Every line below between the one holding "def mergeBits (old" and the one holding "[⟨line, Nat.land data", inclusive, should be copied exactly, and no other line.

● ● ● ● ● ● ●

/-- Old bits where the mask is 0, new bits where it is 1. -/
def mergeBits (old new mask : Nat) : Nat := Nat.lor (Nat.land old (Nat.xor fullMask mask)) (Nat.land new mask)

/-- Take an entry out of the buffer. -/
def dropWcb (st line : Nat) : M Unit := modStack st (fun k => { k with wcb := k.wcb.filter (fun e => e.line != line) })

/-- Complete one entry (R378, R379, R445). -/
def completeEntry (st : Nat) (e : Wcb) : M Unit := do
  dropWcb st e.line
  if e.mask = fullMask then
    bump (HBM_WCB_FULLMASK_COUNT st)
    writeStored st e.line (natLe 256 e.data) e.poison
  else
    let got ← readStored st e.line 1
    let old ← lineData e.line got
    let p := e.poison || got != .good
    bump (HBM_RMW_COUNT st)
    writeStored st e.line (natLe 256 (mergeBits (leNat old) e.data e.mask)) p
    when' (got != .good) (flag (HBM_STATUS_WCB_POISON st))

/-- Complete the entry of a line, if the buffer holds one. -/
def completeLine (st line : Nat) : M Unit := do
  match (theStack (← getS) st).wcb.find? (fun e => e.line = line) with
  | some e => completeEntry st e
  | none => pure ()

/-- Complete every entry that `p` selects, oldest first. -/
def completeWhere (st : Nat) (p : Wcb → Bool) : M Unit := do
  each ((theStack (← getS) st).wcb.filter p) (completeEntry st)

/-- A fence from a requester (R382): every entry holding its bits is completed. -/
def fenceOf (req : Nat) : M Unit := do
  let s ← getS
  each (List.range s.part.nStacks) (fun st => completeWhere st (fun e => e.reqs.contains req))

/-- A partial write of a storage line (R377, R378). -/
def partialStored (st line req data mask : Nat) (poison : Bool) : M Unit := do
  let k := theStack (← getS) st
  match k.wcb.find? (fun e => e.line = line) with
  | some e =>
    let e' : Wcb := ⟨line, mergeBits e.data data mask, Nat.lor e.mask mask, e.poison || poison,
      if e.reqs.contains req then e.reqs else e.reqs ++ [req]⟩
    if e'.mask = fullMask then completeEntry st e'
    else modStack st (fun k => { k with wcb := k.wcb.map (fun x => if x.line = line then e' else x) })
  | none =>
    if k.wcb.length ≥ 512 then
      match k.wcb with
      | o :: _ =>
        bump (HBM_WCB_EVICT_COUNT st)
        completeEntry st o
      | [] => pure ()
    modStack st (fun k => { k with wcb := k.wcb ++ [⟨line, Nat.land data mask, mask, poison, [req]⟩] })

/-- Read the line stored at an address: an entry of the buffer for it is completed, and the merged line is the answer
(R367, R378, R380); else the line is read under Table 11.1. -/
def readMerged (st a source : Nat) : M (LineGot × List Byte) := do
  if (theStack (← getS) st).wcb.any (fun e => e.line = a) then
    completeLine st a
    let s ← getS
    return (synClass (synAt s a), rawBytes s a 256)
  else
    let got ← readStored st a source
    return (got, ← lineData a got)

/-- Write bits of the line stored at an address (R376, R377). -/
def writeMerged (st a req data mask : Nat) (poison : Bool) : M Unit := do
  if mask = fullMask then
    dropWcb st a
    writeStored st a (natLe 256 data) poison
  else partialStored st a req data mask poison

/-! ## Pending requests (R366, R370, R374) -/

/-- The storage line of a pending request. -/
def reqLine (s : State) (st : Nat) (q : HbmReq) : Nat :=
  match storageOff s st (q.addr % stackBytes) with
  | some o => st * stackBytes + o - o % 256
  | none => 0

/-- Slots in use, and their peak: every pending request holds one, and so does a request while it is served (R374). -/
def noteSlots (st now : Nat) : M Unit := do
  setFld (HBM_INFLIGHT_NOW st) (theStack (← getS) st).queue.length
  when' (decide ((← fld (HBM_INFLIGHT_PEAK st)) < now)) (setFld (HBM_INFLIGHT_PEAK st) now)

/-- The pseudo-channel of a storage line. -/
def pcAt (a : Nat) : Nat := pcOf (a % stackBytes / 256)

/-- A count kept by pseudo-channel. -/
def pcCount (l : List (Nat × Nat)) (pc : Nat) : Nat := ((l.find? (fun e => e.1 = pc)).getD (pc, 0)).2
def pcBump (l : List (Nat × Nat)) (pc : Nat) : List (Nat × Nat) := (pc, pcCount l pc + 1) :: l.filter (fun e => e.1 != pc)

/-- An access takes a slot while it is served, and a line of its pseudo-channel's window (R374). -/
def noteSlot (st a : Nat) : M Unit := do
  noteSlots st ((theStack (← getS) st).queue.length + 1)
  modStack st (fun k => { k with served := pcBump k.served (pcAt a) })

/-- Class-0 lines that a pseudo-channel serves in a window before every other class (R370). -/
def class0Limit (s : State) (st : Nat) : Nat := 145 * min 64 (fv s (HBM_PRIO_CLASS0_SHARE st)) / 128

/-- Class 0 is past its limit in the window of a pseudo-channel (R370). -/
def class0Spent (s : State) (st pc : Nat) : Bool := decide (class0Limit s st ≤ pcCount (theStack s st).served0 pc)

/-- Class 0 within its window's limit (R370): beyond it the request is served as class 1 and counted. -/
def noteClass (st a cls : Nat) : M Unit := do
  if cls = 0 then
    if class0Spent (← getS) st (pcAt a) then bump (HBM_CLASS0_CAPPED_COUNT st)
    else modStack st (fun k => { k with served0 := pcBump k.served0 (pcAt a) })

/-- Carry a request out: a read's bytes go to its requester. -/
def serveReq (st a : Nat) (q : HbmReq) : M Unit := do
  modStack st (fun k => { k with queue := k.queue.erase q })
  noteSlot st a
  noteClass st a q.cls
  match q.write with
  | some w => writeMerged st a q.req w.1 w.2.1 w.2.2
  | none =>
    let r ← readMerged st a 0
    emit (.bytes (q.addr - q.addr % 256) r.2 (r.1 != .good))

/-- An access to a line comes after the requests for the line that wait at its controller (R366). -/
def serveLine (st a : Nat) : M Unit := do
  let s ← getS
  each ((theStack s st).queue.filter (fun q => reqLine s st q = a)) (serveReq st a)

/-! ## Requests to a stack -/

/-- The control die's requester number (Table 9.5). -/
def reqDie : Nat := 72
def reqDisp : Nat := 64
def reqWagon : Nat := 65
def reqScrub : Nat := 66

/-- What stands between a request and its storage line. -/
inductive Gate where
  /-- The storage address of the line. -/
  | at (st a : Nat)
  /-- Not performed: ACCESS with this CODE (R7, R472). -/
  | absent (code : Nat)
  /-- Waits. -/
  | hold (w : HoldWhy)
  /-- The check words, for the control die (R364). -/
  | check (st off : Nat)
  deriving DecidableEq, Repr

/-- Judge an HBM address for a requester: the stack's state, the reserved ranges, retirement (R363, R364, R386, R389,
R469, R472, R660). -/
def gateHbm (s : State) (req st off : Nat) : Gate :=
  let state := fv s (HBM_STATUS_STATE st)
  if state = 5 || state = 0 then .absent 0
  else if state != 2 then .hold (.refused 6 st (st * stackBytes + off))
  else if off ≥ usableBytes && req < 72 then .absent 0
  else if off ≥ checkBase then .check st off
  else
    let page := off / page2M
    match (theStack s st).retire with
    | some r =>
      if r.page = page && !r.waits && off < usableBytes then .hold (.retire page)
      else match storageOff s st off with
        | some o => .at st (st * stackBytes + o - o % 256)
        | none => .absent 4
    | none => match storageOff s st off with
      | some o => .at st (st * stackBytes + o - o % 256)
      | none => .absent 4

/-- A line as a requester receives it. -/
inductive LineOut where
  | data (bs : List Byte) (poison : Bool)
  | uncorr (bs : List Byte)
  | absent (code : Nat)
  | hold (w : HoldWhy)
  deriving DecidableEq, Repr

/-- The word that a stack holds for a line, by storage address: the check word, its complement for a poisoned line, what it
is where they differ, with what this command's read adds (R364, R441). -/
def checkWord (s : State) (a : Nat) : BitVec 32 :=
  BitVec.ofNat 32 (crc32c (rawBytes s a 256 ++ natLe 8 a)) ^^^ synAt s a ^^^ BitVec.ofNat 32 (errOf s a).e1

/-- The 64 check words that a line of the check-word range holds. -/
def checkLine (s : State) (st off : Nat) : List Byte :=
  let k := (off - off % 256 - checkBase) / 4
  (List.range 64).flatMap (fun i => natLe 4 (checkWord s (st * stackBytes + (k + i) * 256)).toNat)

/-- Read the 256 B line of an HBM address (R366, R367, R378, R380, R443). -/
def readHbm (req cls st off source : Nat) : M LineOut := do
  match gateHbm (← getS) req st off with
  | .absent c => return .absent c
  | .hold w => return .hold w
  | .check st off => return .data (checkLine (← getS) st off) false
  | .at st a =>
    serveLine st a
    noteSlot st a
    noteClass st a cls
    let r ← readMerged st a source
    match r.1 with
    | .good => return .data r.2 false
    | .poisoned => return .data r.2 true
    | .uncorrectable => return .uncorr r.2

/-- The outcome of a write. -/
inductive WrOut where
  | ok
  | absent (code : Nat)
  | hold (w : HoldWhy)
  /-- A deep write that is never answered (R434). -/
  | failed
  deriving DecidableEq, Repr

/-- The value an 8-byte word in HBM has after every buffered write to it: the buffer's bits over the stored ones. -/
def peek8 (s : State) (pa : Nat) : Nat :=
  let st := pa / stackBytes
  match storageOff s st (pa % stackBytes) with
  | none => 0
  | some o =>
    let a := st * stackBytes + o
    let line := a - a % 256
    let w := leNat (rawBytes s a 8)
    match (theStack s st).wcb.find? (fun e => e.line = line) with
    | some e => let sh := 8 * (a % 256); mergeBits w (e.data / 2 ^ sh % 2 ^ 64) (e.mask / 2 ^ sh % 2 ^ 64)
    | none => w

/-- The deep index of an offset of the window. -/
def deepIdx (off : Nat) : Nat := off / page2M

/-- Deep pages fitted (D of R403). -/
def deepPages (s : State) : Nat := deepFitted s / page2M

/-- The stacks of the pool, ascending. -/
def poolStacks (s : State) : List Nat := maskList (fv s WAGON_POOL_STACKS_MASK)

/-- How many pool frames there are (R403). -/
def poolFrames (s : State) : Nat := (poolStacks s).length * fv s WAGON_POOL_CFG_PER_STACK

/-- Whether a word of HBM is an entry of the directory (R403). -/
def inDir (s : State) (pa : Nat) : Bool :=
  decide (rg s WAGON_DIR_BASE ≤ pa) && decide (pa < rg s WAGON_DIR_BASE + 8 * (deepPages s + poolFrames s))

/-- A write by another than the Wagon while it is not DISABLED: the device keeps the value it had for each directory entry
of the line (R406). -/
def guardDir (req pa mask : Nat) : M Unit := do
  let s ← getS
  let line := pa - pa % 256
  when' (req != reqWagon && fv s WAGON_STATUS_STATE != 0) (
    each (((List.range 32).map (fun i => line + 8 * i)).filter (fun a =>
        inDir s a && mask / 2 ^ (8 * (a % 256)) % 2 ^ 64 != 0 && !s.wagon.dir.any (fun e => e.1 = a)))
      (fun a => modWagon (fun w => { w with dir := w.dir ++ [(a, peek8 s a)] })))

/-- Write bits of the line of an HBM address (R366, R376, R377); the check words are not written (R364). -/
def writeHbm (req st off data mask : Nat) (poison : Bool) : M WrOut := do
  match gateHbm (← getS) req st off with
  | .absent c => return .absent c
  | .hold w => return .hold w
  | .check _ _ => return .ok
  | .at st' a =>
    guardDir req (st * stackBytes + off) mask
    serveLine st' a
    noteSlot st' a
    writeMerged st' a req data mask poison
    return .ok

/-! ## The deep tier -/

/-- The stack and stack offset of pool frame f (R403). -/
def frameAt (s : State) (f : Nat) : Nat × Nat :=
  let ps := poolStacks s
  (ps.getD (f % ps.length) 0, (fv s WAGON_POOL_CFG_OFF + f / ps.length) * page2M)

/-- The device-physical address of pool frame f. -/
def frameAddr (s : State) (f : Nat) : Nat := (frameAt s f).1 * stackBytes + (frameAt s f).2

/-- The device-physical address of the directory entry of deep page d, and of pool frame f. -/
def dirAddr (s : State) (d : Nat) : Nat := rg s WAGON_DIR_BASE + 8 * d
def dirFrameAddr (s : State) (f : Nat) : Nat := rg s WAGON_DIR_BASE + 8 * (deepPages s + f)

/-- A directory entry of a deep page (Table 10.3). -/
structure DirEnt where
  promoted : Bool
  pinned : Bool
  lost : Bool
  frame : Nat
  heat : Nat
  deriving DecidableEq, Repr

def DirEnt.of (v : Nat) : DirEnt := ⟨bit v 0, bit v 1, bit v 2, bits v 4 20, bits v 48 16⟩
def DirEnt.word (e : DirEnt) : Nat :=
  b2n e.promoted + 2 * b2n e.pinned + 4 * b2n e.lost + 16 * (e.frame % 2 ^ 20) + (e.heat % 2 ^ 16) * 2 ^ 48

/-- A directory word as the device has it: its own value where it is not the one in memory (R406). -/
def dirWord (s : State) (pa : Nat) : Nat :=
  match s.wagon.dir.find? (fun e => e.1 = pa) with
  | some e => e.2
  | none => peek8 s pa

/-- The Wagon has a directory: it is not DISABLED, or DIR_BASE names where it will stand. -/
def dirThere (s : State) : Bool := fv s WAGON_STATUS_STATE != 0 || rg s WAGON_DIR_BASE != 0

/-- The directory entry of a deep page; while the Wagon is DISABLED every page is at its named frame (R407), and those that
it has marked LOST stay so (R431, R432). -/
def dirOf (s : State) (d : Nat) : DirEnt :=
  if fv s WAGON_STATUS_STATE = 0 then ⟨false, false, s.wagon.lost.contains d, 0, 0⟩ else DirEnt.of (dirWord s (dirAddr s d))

● ● ● ● ● ● ●

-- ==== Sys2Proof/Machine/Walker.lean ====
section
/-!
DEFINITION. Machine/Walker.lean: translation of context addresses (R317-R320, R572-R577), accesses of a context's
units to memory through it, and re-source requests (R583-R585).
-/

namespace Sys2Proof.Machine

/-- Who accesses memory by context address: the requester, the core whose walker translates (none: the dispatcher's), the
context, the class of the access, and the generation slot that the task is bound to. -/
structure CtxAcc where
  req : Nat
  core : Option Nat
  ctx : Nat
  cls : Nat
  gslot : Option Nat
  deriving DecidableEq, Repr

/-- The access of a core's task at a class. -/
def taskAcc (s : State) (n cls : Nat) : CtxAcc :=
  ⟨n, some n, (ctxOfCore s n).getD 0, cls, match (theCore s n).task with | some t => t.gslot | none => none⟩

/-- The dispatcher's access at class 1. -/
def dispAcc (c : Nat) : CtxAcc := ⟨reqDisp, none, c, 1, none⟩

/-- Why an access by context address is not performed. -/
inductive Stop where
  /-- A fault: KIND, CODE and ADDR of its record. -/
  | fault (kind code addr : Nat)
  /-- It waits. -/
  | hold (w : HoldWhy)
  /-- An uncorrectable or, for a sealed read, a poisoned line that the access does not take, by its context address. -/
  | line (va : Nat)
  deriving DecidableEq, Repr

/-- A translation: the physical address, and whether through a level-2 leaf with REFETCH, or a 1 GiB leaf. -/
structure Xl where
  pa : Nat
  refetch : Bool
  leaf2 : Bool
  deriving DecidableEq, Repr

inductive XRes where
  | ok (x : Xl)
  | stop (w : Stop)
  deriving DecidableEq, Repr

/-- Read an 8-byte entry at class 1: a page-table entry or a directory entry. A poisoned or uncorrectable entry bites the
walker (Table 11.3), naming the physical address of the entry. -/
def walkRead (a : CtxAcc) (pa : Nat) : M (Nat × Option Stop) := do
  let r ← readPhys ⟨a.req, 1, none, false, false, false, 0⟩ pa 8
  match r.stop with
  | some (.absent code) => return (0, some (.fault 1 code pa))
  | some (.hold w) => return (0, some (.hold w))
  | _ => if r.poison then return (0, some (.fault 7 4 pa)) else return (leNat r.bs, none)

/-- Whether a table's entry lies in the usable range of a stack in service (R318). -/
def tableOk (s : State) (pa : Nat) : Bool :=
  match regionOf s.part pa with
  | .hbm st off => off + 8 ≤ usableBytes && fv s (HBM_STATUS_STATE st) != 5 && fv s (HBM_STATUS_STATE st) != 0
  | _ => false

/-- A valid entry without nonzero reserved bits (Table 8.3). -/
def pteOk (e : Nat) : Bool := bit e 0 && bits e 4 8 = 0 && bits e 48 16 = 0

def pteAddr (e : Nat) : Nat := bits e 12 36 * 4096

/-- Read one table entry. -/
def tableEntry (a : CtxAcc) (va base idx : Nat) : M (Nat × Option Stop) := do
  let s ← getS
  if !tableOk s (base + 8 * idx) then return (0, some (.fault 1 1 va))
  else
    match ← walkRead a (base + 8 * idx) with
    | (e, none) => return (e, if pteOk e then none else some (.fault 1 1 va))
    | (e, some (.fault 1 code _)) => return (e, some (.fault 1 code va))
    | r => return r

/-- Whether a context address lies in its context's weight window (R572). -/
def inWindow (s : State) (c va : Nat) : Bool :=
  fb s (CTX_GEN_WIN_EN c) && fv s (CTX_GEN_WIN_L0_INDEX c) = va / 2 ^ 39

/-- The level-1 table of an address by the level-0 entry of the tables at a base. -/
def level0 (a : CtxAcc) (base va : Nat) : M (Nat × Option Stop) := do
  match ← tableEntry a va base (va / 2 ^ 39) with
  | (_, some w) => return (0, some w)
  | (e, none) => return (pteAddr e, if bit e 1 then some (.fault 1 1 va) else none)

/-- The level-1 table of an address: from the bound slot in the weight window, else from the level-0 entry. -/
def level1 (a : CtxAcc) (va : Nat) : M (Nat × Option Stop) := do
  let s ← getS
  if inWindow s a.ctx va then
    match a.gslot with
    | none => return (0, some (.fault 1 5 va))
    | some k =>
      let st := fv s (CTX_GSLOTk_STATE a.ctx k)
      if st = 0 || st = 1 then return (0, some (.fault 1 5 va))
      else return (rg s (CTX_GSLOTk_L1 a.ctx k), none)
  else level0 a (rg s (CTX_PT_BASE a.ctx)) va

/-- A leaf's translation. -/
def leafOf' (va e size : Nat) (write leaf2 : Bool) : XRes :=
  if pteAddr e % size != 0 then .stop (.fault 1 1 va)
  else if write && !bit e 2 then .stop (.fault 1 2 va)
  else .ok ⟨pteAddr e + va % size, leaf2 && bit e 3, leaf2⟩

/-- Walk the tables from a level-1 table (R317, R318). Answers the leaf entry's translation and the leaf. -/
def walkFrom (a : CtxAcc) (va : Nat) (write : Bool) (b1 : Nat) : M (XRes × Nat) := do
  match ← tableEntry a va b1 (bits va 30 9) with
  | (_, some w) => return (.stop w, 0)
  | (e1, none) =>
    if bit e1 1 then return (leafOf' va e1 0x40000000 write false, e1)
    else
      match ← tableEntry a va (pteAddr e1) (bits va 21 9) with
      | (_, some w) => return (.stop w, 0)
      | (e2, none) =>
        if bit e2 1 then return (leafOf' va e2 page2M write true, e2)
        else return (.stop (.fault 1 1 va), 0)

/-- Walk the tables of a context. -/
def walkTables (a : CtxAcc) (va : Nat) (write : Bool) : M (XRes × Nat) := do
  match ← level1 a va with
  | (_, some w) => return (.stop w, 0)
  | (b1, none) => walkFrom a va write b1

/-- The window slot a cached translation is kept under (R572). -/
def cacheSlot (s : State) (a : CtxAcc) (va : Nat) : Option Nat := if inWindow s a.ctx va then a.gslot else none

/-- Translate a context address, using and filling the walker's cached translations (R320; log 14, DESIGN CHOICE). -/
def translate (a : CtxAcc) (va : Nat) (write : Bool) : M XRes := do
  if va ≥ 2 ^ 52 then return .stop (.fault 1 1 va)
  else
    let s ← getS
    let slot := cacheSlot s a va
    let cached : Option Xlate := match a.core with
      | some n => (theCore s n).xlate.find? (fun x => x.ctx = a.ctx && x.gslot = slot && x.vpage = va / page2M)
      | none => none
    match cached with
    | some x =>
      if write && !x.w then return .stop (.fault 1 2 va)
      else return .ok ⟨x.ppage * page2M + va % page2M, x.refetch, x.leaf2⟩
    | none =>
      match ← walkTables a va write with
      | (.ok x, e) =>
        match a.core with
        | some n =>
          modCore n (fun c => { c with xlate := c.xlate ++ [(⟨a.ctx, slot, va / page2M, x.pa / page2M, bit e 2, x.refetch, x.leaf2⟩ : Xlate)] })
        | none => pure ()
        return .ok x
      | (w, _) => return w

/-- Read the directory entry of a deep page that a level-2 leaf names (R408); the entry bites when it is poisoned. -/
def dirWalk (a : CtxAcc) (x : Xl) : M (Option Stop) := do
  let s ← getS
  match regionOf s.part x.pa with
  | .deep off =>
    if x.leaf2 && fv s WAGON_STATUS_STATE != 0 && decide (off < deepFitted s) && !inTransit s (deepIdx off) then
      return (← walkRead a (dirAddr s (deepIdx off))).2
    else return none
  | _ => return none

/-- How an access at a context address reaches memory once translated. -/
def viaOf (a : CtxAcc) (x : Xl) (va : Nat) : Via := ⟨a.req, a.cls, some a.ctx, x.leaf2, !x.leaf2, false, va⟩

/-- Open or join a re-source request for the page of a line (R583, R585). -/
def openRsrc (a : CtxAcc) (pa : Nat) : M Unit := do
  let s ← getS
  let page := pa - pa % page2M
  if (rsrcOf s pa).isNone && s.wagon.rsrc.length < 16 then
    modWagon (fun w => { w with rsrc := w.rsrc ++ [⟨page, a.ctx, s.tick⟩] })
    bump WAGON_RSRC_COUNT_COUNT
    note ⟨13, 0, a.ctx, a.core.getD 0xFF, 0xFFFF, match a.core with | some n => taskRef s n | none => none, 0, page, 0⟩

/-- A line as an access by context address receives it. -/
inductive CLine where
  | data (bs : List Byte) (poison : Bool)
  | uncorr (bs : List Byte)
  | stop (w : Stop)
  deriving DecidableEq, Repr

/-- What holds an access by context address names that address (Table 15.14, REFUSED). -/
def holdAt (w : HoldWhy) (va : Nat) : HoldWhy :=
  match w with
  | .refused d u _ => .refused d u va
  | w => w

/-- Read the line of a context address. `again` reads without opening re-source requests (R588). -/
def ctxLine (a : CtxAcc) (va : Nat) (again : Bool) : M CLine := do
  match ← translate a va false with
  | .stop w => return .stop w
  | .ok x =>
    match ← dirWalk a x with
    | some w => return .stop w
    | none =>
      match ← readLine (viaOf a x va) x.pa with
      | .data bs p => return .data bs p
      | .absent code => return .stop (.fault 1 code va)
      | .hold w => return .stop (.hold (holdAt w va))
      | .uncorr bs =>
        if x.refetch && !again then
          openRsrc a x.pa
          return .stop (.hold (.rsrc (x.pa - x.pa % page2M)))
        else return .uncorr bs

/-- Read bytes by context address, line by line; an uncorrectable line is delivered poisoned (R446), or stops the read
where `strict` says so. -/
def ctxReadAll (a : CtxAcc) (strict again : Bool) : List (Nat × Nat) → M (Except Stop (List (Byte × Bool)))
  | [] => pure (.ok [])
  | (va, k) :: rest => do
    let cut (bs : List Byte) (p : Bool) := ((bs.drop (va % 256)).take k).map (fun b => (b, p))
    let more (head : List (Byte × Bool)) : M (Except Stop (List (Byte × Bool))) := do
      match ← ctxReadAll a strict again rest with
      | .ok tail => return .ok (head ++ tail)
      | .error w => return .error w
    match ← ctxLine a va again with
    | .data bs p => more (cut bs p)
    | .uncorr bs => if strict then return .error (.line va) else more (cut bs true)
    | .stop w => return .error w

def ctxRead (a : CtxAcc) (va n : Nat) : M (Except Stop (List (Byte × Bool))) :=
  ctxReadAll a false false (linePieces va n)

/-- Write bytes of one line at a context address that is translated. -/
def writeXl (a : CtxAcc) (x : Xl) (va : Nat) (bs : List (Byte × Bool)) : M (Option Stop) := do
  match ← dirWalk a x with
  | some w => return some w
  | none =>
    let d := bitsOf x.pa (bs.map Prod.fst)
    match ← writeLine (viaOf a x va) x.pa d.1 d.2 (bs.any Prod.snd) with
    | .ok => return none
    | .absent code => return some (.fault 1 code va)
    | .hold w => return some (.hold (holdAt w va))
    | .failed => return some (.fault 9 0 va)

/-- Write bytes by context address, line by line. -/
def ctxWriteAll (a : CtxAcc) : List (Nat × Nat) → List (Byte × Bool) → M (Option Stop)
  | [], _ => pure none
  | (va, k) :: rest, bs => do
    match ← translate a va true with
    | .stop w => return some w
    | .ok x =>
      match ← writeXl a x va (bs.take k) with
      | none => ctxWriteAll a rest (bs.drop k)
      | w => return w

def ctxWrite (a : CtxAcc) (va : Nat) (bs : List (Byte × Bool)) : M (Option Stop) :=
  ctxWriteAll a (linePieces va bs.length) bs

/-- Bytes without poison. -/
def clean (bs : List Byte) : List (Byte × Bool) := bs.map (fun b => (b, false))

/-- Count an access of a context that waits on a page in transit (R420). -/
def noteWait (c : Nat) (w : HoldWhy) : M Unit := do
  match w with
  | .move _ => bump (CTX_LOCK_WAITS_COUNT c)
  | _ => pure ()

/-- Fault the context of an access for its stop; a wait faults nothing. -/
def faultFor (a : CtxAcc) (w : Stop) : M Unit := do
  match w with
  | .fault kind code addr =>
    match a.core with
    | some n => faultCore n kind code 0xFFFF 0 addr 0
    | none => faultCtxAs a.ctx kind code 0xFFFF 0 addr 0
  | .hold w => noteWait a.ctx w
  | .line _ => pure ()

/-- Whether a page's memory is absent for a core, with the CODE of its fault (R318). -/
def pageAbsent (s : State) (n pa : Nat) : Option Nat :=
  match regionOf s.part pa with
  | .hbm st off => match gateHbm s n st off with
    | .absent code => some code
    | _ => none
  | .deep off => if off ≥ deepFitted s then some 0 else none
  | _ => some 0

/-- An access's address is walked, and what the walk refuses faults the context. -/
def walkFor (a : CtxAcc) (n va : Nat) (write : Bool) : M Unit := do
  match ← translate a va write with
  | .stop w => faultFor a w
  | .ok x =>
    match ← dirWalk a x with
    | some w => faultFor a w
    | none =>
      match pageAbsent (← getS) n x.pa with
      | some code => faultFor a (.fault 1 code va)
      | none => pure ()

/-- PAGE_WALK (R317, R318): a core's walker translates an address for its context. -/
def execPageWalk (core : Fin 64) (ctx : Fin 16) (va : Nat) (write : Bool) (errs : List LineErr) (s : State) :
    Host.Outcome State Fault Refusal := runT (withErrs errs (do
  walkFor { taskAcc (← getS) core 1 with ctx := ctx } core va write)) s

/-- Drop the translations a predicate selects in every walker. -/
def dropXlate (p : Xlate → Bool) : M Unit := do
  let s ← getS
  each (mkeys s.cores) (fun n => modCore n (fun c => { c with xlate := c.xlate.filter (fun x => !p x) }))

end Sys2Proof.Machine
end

● ● ● ● ● ● ●

§ ANSWER SPACE
def mergeBits (old new mask : Nat) : Nat := Nat.lor (Nat.land old (Nat.xor fullMask mask)) (Nat.land new mask)

/-- Take an entry out of the buffer. -/
def dropWcb (st line : Nat) : M Unit := modStack st (fun k => { k with wcb := k.wcb.filter (fun e => e.line != line) })

/-- Complete one entry (R378, R379, R445). -/
def completeEntry (st : Nat) (e : Wcb) : M Unit := do
  dropWcb st e.line
  if e.mask = fullMask then
    bump (HBM_WCB_FULLMASK_COUNT st)
    writeStored st e.line (natLe 256 e.data) e.poison
  else
    let got ← readStored st e.line 1
    let old ← lineData e.line got
    let p := e.poison || got != .good
    bump (HBM_RMW_COUNT st)
    writeStored st e.line (natLe 256 (mergeBits (leNat old) e.data e.mask)) p
    when' (got != .good) (flag (HBM_STATUS_WCB_POISON st))

/-- Complete the entry of a line, if the buffer holds one. -/
def completeLine (st line : Nat) : M Unit := do
  match (theStack (← getS) st).wcb.find? (fun e => e.line = line) with
  | some e => completeEntry st e
  | none => pure ()

/-- Complete every entry that `p` selects, oldest first. -/
def completeWhere (st : Nat) (p : Wcb → Bool) : M Unit := do
  each ((theStack (← getS) st).wcb.filter p) (completeEntry st)

/-- A fence from a requester (R382): every entry holding its bits is completed. -/
def fenceOf (req : Nat) : M Unit := do
  let s ← getS
  each (List.range s.part.nStacks) (fun st => completeWhere st (fun e => e.reqs.contains req))

/-- A partial write of a storage line (R377, R378). -/
def partialStored (st line req data mask : Nat) (poison : Bool) : M Unit := do
  let k := theStack (← getS) st
  match k.wcb.find? (fun e => e.line = line) with
  | some e =>
    let e' : Wcb := ⟨line, mergeBits e.data data mask, Nat.lor e.mask mask, e.poison || poison,
      if e.reqs.contains req then e.reqs else e.reqs ++ [req]⟩
    if e'.mask = fullMask then completeEntry st e'
    else modStack st (fun k => { k with wcb := k.wcb.map (fun x => if x.line = line then e' else x) })
  | none =>
    if k.wcb.length ≥ 512 then
      match k.wcb with
      | o :: _ =>
        bump (HBM_WCB_EVICT_COUNT st)
        completeEntry st o
      | [] => pure ()
    modStack st (fun k => { k with wcb := k.wcb ++ [⟨line, Nat.land data mask, mask, poison, [req]⟩] })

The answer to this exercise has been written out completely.